/-! ## Engines and the tile sequencer -/

/-- Whose addresses are resolved: the context, the issuing group (its name index), and whether it is the firmware (R75, R80). -/
structure View where
  ctx : Nat
  group : Nat
  firmware : Bool := false
deriving DecidableEq, Repr

/-- A forked agent (R117, R285): its issuer's view and gang, and the windows 0 and 1 its issuer had, which stay its own when the issuer
retires before it. -/
structure Agent where
  view : View := { ctx := 0, group := 0 }
  /-- the slice beside the issuing group's core, through which it reaches lines (R124, R142) -/
  slice : Nat := 0
  gang : Option Nat := none
  /-- window 0: slice, offset, bytes -/
  win0 : Nat × Nat × Nat := (0, 0, 0)
  /-- window 1: cluster, bytes, offsets of its quarters -/
  win1 : Nat × Nat × List Nat := (0, 0, [])
deriving DecidableEq, Repr

/-- The five engine operations (R283). -/
inductive EngineKind where
  | copy | retile | gath | chain | coll
deriving DecidableEq, Repr

/-- An entry that a firing holds: the chute, the sequence number, and its offset in window 1 (R279). -/
structure Entry_ where
  chute : Nat
  seq : Nat
  off : Nat
deriving DecidableEq, Repr

/-- A firing in flight (R285): the entries it holds, what it has done, from which it goes on after a wait (R435): bytes written or sent, or
elements; the flags it has raised, and RETILE's generator. -/
structure Firing where
  in0 : Option Entry_ := none
  in1 : Option Entry_ := none
  out : Option Entry_ := none
  progress : Nat := 0
  flags : BitVec 6 := 0
  gen : DWord := 0
  /-- staging lines that a COPY fills and whose writes have still to land (R89) -/
  lines : List Nat := []
  /-- what has been read for the work to come: a RETILE's slab addresses, or the index of a GATH's row and whether it was poisoned -/
  held : List Nat := []
deriving DecidableEq, Repr

/-- An armed engine operation (R283-R291). -/
structure Armed where
  kind : EngineKind
  agent : Agent := {}
  launch : Nat
  /-- the descriptor's bytes, read at arming -/
  desc : List Byte
  tag : Bool := false
  full : Bool := false
  /-- firings made so far -/
  fired : Nat := 0
  firing : Option Firing := none
  /-- no further firing is made, and DONE is not written (R397, R423) -/
  withdrawn : Bool := false
  /-- RETILE's generator, and the source record, SLABLIST and SLABCOUNT read at arming (R287) -/
  gen : DWord := 0
  srcRec : List Byte := []
  slabList : Nat := 0
  slabCount : Nat := 0
  /-- COLL's capability, read at arming (R291) -/
  cap : Cap := {}
  time : Nat := 0
  order : Nat := 0
  /-- the page-table entry whose fill it waits for (R435) -/
  stopped : Option Nat := none
  /-- replies to COLL packets still to come, and a STATUS that was not 0 (R291) -/
  awaited : Nat := 0
  bad : Option Nat := none
deriving DecidableEq, Repr

/-- A slot's state (R298). -/
inductive SlotState where
  | empty
  | filling (progress : Nat)
  | ready
deriving DecidableEq, Repr

/-- A reservation handle (R296, R298). -/
structure Handle where
  record : List Byte
  cur : Nat := 0
  slots : Map SlotState := []
deriving DecidableEq, Repr

/-- The type an accumulator carries (R301). -/
inductive AccType where
  | zero | fp32 | int32 | fp64
deriving DecidableEq, Repr

/-- A queued matrix instruction with the s-register values it read at issue, its word and the chute entry it holds (R302, R295). -/
structure MatOp where
  instr : Instr
  word : Nat
  s0 : DWord := 0
  s1 : DWord := 0
  entry : Option Nat := none
  /-- arith cycles left of an MMA that has started -/
  busy : Nat := 0
  /-- the governor has held it (R306) -/
  held : Bool := false
  /-- rows that an MOUT or MSTORE has written (R304) -/
  rows : Nat := 0
  /-- the page-table entry whose fill it waits for -/
  stopped : Option Nat := none
  time : Nat := 0
  order : Nat := 0
deriving DecidableEq, Repr

/-- The stream of a tile sequencer (R293). -/
inductive StreamState where
  | ended | running
  /-- stalled on a full queue, a chute acquire or MREL (R302, R299, R303, R298) -/
  | stalled
  /-- waits for a page fill (R403) -/
  | faulted (pte : Nat)
deriving DecidableEq, Repr

/-- A cluster: tile sequencer, matrix unit, operand buffer, governor, armed operations (R61, R283, R293-R307). -/
structure Cluster where
  gang : Option Nat := none
  s : Map DWord := []
  accs : Map (List Word) := []
  accType : Map AccType := []
  accPoison : Map (List Nat) := []
  handles : Map Handle := []
  nz : Bool := false
  pc : DWord := 0
  stream : StreamState := .ended
  fpstat : Word := 0
  gen : DWord := 0
  time : Nat := 0
  /-- the operand buffer: byte b of quarter bank q at 524288 q + b (R297), and the poisoned bytes -/
  opbuf : Memory := []
  opPoison : List Nat := []
  queue : List MatOp := []
  fills : List Fill := []
  /-- MGOV.BUDGET as configured (R305), MGOVSTAT.CREDIT and STALLED (R306) -/
  budget : Nat := 64
  credit : Int := 64
  stalled : Nat := 0
  armed : Map Armed := []
deriving DecidableEq, Repr

/-! ## Benches -/

/-- One column or scale register of a bench (R308). -/
structure ColReg where
  data : BitVec 256 := 0
  bank : Nat := 0
  col : Nat := 0
  poison : Bool := false
deriving DecidableEq, Repr

/-- One accumulator of a bench: sixteen FP32 lanes and six flags (R308); unlisted lanes hold +0. -/
structure YReg where
  lanes : Map Word := []
  flags : BitVec 6 := 0
  poison : List Nat := []
deriving DecidableEq, Repr

/-- A drain entry (R315, R333). -/
structure DrainEntry where
  lanes : List Word
  flags : BitVec 6
  row : Nat
  launch : Nat
  poison : List Nat := []
deriving DecidableEq, Repr

/-- What is particular to one bench (R308, R333). The instruction store and e0-e7 are written by broadcast only and are held per stack. -/
structure Bench where
  g : Map ColReg := []
  z : Map ColReg := []
  y : Map YReg := []
  cc : Map Nat := []
  nb : Nat := 0
  slot : Nat := 0
  drain : List DrainEntry := []
deriving DecidableEq, Repr

/-- What a stack's command path holds (R324, R330, R331, R333, R380). -/
structure Stack where
  store : Map Word := []
  e : Map (BitVec 256) := []
  /-- the activation registers that hold poisoned data (R421) -/
  ePoison : List Nat := []
  /-- launch whose program is loaded -/
  launch : Option Nat := none
  /-- a BKRUN in progress: START, LEN, ITER, SLOT0, J0, EFIRST, ECOUNT -/
  run : Option (List Nat) := none
  round : Nat := 0
  /-- words stepped in the round -/
  word : Nat := 0
  opened : Bool := false
  /-- column cycles the path still waits: row open, row close, refresh (R329) -/
  wait : Nat := 0
  /-- the round's words are done and its rows are closing -/
  closing : Bool := false
  finished : Bool := false
  /-- bank the previous word fetched, per the lock step of R317 -/
  lastBank : Option Nat := none
  /-- last bench the drain path served -/
  served : Nat := 0
  budget : Nat := 64
  credit : Int := 64
deriving DecidableEq, Repr

/-- A queued bench command: its kind (sub-op of R320), its parameter block read at issue (R321). -/
structure BenchCmd where
  op : Nat
  block : List Byte
  time : Nat := 0
deriving DecidableEq, Repr

/-- An entry of the bench launch table (R318, R319, R323). -/
structure BenchLaunch where
  gen : Nat := 0
  live : Bool := false
  agent : Agent := {}
  launch : Nat := 0
  /-- order of acceptance, which decides who waits for a shared stack (R322) -/
  accepted : Nat := 0
  queue : List BenchCmd := []
  current : Option BenchCmd := none
  /-- column cycles until the current BKLOAD completes (R323) -/
  left : Nat := 0
  /-- the page-table entry whose fill the command waits for (R405) -/
  stopped : Option Nat := none
  /-- commands completed -/
  count : Nat := 0
  /-- an OWNC has been queued; by the firmware -/
  ownc : Bool := false
  firmwareOwnc : Bool := false
  /-- the launch-wide fields latched by BKLOAD, the shape record, and the program's words (R321, R323) -/
  block : List Byte := []
  shape : List Byte := []
  words : List Word := []
  loaded : Bool := false
  /-- the slabs of the tensor, in slab-list order, once OWNB has translated them; whether it has completed -/
  slabs : List Nat := []
  owned : Bool := false
  /-- the slabs are being returned (R326) -/
  returning : Bool := false
  /-- entries pushed and not yet delivered -/
  outstanding : Nat := 0
  /-- DMODE 1: the accumulators reserved in the crusher, and the die (R334) -/
  reserved : Nat := 0
  die : Nat := 0
  /-- stopped while its slab list is translated again (R336) -/
  stalled : Bool := false
  /-- program time of the launch agent (R118) -/
  time : Nat := 0
deriving DecidableEq, Repr

/-- An exact accumulator (R166): the sum in units of the least subnormal, and the special values seen. -/
structure ExactAcc where
  sum : Int := 0
  nan : Bool := false
  pinf : Bool := false
  ninf : Bool := false
  /-- some value has been added -/
  any_ : Bool := false
  /-- every value added so far was a negative zero -/
  negZero : Bool := true
  poison : Bool := false
  nv : Bool := false
  count : Nat := 0
deriving DecidableEq, Repr

/-- A reduction window (R259). -/
structure Window where
  gen : Nat := 0
  open_ : Bool := false
  agent : Agent := {}
  launch : Nat := 0
  target : Nat := 0
  length : Nat := 0
  f64 : Bool := false
  setFull : Bool := false
  done : Nat := 0
  die : Nat := 0
  accs : Map ExactAcc := []
  /-- the targets' physical bytes: runs of first address and length -/
  phys : List (Nat × Nat) := []
  time : Nat := 0
deriving DecidableEq, Repr

/-! ## Coherence -/

/-- A directory entry (R137). -/
structure DirEntry where
  wts : Nat := 0
  rts : Nat := 0
  state : Nat := 0
  slot : Nat := 0
  coarse : Bool := false
  nsv : Bool := false
  nscope : BitVec 3 := 0
  nsagent : Nat := 0
  /-- a publish request has gone to NSAGENT, and its answer has not come (R140) -/
  nswait : Bool := false
  ackcnt : Nat := 0
  hostc : BitVec 2 := 0
  /-- pointers 0-3 (valid ones), or the clusters of the coarse vector -/
  ptrs : List (Option Nat) := [none, none, none, none]
  coarseBits : BitVec 80 := 0
  /-- order of last use, for the choice of R139 -/
  used : Nat := 0
deriving DecidableEq, Repr

/-- Who awaits the answer to a request: a lane, by its thread's key; an engine operation, by cluster and place; a tile sequencer's stream, one of
its fills by its order, or its matrix queue; a bench launch; a request of a host agent over CXL.mem, by its address (R119). -/
inductive Waiter where
  | lane (key : Nat)
  | engine (cluster place : Nat)
  | stream (cluster : Nat)
  | fill (cluster order : Nat)
  | matrix (cluster : Nat)
  | bench (entry : Nat)
  | cxl (addr : Nat)
deriving DecidableEq, Repr

/-- A request as an engine keeps it: its event, its agent and its program time, the access it serves (R132), and who awaits its answer, who knows
it by a number. -/
structure Req where
  event : Nat
  agent : Nat
  time : Nat := 0
  op : Option LineOp := none
  who : Option Waiter := none
  ticket : Nat := 0
deriving DecidableEq, Repr

/-- What an agent that is no lane waits for, or has got, at the lines it works on (R132): a line, the slice that asks, the number of the request
whose answer is awaited (0: the end of the slice's earlier request on the line), and the accesses performed for the work in hand. -/
structure AgentWait where
  line : Nat
  slice : Nat
  ticket : Nat := 0
  got : List Got := []
deriving DecidableEq, Repr

/-- An open transaction of a home engine (R125): the request, the home buffer, and what is outstanding. -/
structure Trans where
  req : Option Req := none
  /-- the agent whose transaction it is (512 for a recall), its program time, and whether an eviction opened it (R132, R133) -/
  agent : Nat := 512
  time : Nat := 0
  evict : Bool := false
  /-- the home buffer, once RDMEM or TAKE has filled it -/
  buffer : Option Line := none
  /-- the requester's operation has been applied, and what that gave it (R133) -/
  applied : Bool := false
  result : LineResult := {}
  /-- last timestamp given (R133) -/
  ts : Nat := 0
  /-- agents whose answer to MSG is outstanding, with the message: 1 INV, 2 FWDS, 3 FWDX, 4 UPD -/
  msgs : List (Nat × Nat) := []
  memData : Bool := false
  memAck : Bool := false
  ackZero : Bool := false
  sentAt : Nat := 0
  resent : Bool := false
deriving DecidableEq, Repr

/-- A copy in a slice or host agent (R135). -/
structure Copy where
  write : Bool := false
  dirty : Bool := false
  /-- a copy that its home records (FLAGS bit 0, R130) -/
  tracked : Bool := false
  /-- a read copy whose lease only the home extends (R108) -/
  leased : Bool := false
  /-- a read copy of a READONLY line, in no directory, whose lease never expires (R143) -/
  forever : Bool := false
  /-- a write copy of a PRIVATE line, in no directory: the name index of the owning group (R142) -/
  owner : Option Nat := none
  line : Line := {}
  wts : Nat := 0
  rts : Nat := 0
  /-- order of last use, for the choice of the copy that makes way -/
  used : Nat := 0
deriving DecidableEq, Repr

/-- A protocol message in flight to a home, to a copy or to a requester (R125, R132, R133). -/
structure Msg where
  event : Nat
  agent : Nat
  line : Nat
  wts : Nat := 0
  rts : Nat := 0
  data : Option Line := none
  /-- REPLYD or REPLYA: the timestamp, whether it grants a write copy, whether it acknowledges an eviction, whether the home has applied the
  requester's operation and what that gave, and the protocol's FLAGS; an eviction: its agent's program time -/
  ts : Nat := 0
  grantx : Bool := false
  evict : Bool := false
  applied : Bool := false
  result : LineResult := {}
  flags : Nat := 0
  /-- a request on its way to its home -/
  req : Option Req := none
deriving DecidableEq, Repr

/-- A protocol slot: its status register's fields and the table loaded (R128-R131). -/
structure ProtSlot where
  status : BitVec 2 := 0
  check : BitVec 8 := 0
  failEvent : BitVec 5 := 0
  failState : BitVec 6 := 0
  image : List Byte := []
deriving DecidableEq, Repr

/-- A range table entry (R126). -/
structure RangeEntry where
  limit : Nat := 0
  base : Nat := 0
  slot : Nat := 0
  valid : Bool := false
deriving DecidableEq, Repr

/-! ## Firmware -/

/-- A context descriptor (R342). -/
structure Context where
  l0 : Nat
  mexc : Nat
  priomax : Nat
deriving DecidableEq, Repr

/-- A committed command that has not completed (R346, R354). -/
structure Cmd where
  index : Nat
  op : Nat
  /-- the 128 bytes of its entry -/
  entry : List Byte
  started : Bool := false
  /-- its commit's timestamp -/
  time : Nat := 0
  /-- PREEMPT: the groups still to be saved, by name; CONTEXT: the requests on lines still to be answered (R437); SLICECFG: 1 once STAGE has
  changed -/
  groups : List Nat := []
deriving DecidableEq, Repr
####
■ TASK
Answer with the count alone: how many lines in the data above have "added" in them?

■ SOLUTION TO THE EXERCISE
2